Your Burnout Didn't Start with the Divorce
You already knew exhaustion. Twelve-hour shifts, emotional labor you never fully clock out from, the weight of holding people's lives in your hands. Compassion fatigue crept in so slowly you stopped noticing when empathy became a hollow performance. Then the divorce hit—and suddenly you're facing the one thing you can't fix with competence or determination: your own breaking heart.
The cruelest part? You know exactly what you should be doing for yourself. You counsel patients on stress management. You understand the neurobiology of grief. And yet you're running on fumes, checking your phone at 3 a.m., wondering how you'll make it through another shift when you can barely make it through another day.
I spent ten years as a nurse telling people to take care of themselves while I was drowning. My divorce forced me to finally listen to my own advice.
The gap between knowing what helps and actually doing it—that's not a character flaw. It's the predictable result of pouring from an empty cup. Healthcare workers are trained to push through, to prioritize the mission over the self. That strength served you well. Right now, it's keeping you stuck.
Why This Specific Struggle Feels So Heavy
Divorce during a high-stress career isn't just two hard things happening at once.

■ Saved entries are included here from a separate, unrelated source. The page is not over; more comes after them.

-- ==== Sys2Proof/Machine/TrdpOps.lean ====
section
/-! DEFINITION. TRDP entries: fields, digest, activity (13 R332, Table 13-3; 06 R174). -/

namespace Sys2Proof.Machine

/-- Configuration digest (06 R174). -/
def trdpDigest (s : State) (k : Nat) : Nat :=
  let e := getTrdp s k
  crc32 (wB e.pd ++ wB e.com ++ wB e.ip ++ wB e.src)

/-- Activity of an entry judged again (06 R174). -/
def judgeTrdp (k : Nat) (s : State) : State :=
  let e := getTrdp s k
  let d := trdpDigest s k
  let a := !trdpUsed e || objAccepted s 2 k (trdpTenant e) d
  if a = e.active then s
  else gln 0x0409 3 (trdpTenant e) (2 * 65536 + k : Nat) (d * 2 + b2n a : Nat) (updTrdp k (fun e => { e with active := a }) s)

/-- Number of a subscription among the units that feed a plot. -/
def trdpUnit (k : Nat) : Nat := 3000 + k

/-- A unit no longer feeds any plot: ages count on from its last update only where no other unit feeds the plot. -/
def dropUnit (u : Nat) (s : State) : State :=
  let f := fun (p : PlotSt) =>
    match p.feeds.find? (fun x => x.1 == u) with
    | none => p
    | some x =>
      let l := p.feeds.filter (fun y => y.1 != u)
      { p with feeds := l, ageFrom := if l = [] then (x.2 : Int) else p.ageFrom }
  (s.img.plot.map (·.1)).foldl (fun s n => updPlot n f s) s

/-! ### PTP port (13 R336, R337) -/

def ptpOn (s : State) : Bool := bit s.eth.ptp.cfg 47
def ptpMac (s : State) : Nat := fld s.eth.ptp.cfg 46 45
def ptpRole (s : State) : Nat := fld s.eth.ptp.cfg 43 42
def ptpDomain (s : State) : Nat := fld s.eth.ptp.cfg 39 32

def updPtp (f : Ptp → Ptp) (s : State) : State := { s with eth := { s.eth with ptp := f s.eth.ptp } }

/-- WALL_PTP changes (R337); in sync, wall time is trusted (07 Table 7-1). -/
def setWallPtp (b : Bool) (s : State) : State :=
  if s.tb.wallPtp = b then s
  else
    let s := { s with tb := { s.tb with wallPtp := b, wallOk := s.tb.wallOk || b } }
    gln 0x0521 3 0 (b2n s.tb.wallOk) (b2n b) (fire (ethSrc (ptpMac s) 3) s)

/-- A change of port state; leaving SLAVE ends WALL_PTP. -/
def setPtpState (n : Nat) (s : State) : State :=
  let old := s.eth.ptp.state
  if old = n then s
  else
    let s := updPtp (fun p => { p with state := n, good := 0, bad := 0, integ := 0, lastSync := s.clk, heardAnn := s.clk }) s
    let s := gln 0x0C08 3 0 n s.eth.ptp.offset (fire (ethSrc (ptpMac s) 3) s)
    if old = 9 then setWallPtp false s else s

/-- The port is held in the listening state: it follows no clock (15 R380). -/
def ptpListen (s : State) : State :=
  if s.eth.ptp.state = 1 ∨ s.eth.ptp.state = 3 then s
  else setPtpState 4 (updPtp (fun p => { p with master := none, delay := none, syncT := none, reqAt := none }) s)

end Sys2Proof.Machine
end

It's a collision. Your nervous system is already dysregulated from compassion fatigue—your capacity to metabolize other people's suffering is depleted. Then your own crisis arrives, and there's nowhere to put it. You can't cry in the break room. You can't admit you're drowning. So you compartmentalize until compartmentalization becomes dissociation, and you wake up one day realizing you've lost touch with why you became a healer in the first place.
The good news: therapy for healthcare workers navigating divorce isn't about fixing you faster or getting you back to normal. It's about rebuilding your relationship with yourself—the one you've been neglecting for years. A therapist who understands both the culture of healthcare and the specific grief of divorce can help you process what happened, release the guilt you're carrying, and remember that your worth isn't measured by your productivity or your ability to stay standing while everything falls apart.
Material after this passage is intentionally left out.